◆ **WORK ORDER**:
Type out the entries below again, character for character.

◆ **DATA SUPPLIED**:
:::

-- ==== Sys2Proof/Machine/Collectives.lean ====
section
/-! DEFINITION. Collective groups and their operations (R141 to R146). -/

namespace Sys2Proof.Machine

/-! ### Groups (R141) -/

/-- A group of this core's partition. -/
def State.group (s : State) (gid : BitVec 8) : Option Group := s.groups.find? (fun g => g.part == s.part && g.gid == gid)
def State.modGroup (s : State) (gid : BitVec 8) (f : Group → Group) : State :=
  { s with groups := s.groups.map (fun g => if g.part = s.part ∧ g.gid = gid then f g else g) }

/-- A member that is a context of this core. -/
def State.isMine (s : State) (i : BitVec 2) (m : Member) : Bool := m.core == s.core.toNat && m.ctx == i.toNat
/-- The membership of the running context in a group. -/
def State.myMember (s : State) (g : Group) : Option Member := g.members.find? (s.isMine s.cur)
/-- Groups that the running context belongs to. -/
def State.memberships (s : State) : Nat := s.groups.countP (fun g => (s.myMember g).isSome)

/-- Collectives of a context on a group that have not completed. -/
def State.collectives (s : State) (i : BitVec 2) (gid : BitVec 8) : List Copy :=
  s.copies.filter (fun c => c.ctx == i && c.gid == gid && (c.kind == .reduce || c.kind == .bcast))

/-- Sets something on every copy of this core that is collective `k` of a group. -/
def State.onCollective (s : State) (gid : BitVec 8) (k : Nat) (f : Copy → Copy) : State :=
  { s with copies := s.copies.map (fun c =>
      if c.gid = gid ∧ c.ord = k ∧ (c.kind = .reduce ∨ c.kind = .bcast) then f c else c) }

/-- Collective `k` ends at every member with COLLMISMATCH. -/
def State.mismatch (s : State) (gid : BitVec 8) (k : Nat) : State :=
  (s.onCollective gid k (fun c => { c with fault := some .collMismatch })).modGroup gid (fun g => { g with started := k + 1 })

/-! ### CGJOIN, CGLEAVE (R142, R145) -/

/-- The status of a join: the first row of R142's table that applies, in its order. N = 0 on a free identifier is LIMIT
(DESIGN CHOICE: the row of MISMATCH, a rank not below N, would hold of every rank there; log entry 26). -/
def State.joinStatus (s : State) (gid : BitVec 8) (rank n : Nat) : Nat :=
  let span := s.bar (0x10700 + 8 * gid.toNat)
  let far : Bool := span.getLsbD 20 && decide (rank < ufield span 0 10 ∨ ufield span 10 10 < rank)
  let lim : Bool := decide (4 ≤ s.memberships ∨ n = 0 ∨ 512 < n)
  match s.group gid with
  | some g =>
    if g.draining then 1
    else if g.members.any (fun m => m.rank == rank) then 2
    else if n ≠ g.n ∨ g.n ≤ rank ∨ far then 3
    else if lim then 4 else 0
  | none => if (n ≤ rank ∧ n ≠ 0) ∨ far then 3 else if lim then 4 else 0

:::

◆ **ANSWER BELOW**:
-- ==== Sys2Proof/Machine/Collectives.lean ====
section
/-! DEFINITION. Collective groups and their operations (R141 to R146). -/

namespace Sys2Proof.Machine

/-! ### Groups (R141) -/

/-- A group of this core's partition. -/
def State.group (s : State) (gid : BitVec 8) : Option Group := s.groups.find? (fun g => g.part == s.part && g.gid == gid)
def State.modGroup (s : State) (gid : BitVec 8) (f : Group → Group) : State :=
  { s with groups := s.groups.map (fun g => if g.part = s.part ∧ g.gid = gid then f g else g) }

/-- A member that is a context of this core. -/
def State.isMine (s : State) (i : BitVec 2) (m : Member) : Bool := m.core == s.core.toNat && m.ctx == i.toNat
/-- The membership of the running context in a group. -/
def State.myMember (s : State) (g : Group) : Option Member := g.members.find? (s.isMine s.cur)
/-- Groups that the running context belongs to. -/
def State.memberships (s : State) : Nat := s.groups.countP (fun g => (s.myMember g).isSome)

/-- Collectives of a context on a group that have not completed. -/
def State.collectives (s : State) (i : BitVec 2) (gid : BitVec 8) : List Copy :=
  s.copies.filter (fun c => c.ctx == i && c.gid == gid && (c.kind == .reduce || c.kind == .bcast))

/-- Sets something on every copy of this core that is collective `k` of a group. -/
def State.onCollective (s : State) (gid : BitVec 8) (k : Nat) (f : Copy → Copy) : State :=
  { s with copies := s.copies.map (fun c =>
      if c.gid = gid ∧ c.ord = k ∧ (c.kind = .reduce ∨ c.kind = .bcast) then f c else c) }

/-- Collective `k` ends at every member with COLLMISMATCH. -/
def State.mismatch (s : State) (gid : BitVec 8) (k : Nat) : State :=
  (s.onCollective gid k (fun c => { c with fault := some .collMismatch })).modGroup gid (fun g => { g with started := k + 1 })

/-! ### CGJOIN, CGLEAVE (R142, R145) -/

/-- The status of a join: the first row of R142's table that applies, in its order. N = 0 on a free identifier is LIMIT
(DESIGN CHOICE: the row of MISMATCH, a rank not below N, would hold of every rank there; log entry 26). -/
def State.joinStatus (s : State) (gid : BitVec 8) (rank n : Nat) : Nat :=
  let span := s.bar (0x10700 + 8 * gid.toNat)
  let far : Bool := span.getLsbD 20 && decide (rank < ufield span 0 10 ∨ ufield span 10 10 < rank)
  let lim : Bool := decide (4 ≤ s.memberships ∨ n = 0 ∨ 512 < n)
  match s.group gid with
  | some g =>
    if g.draining then 1
    else if g.members.any (fun m => m.rank == rank) then 2
    else if n ≠ g.n ∨ g.n ≤ rank ∨ far then 3
    else if lim then 4 else 0
  | none => if (n ≤ rank ∧ n ≠ 0) ∨ far then 3 else if lim then 4 else 0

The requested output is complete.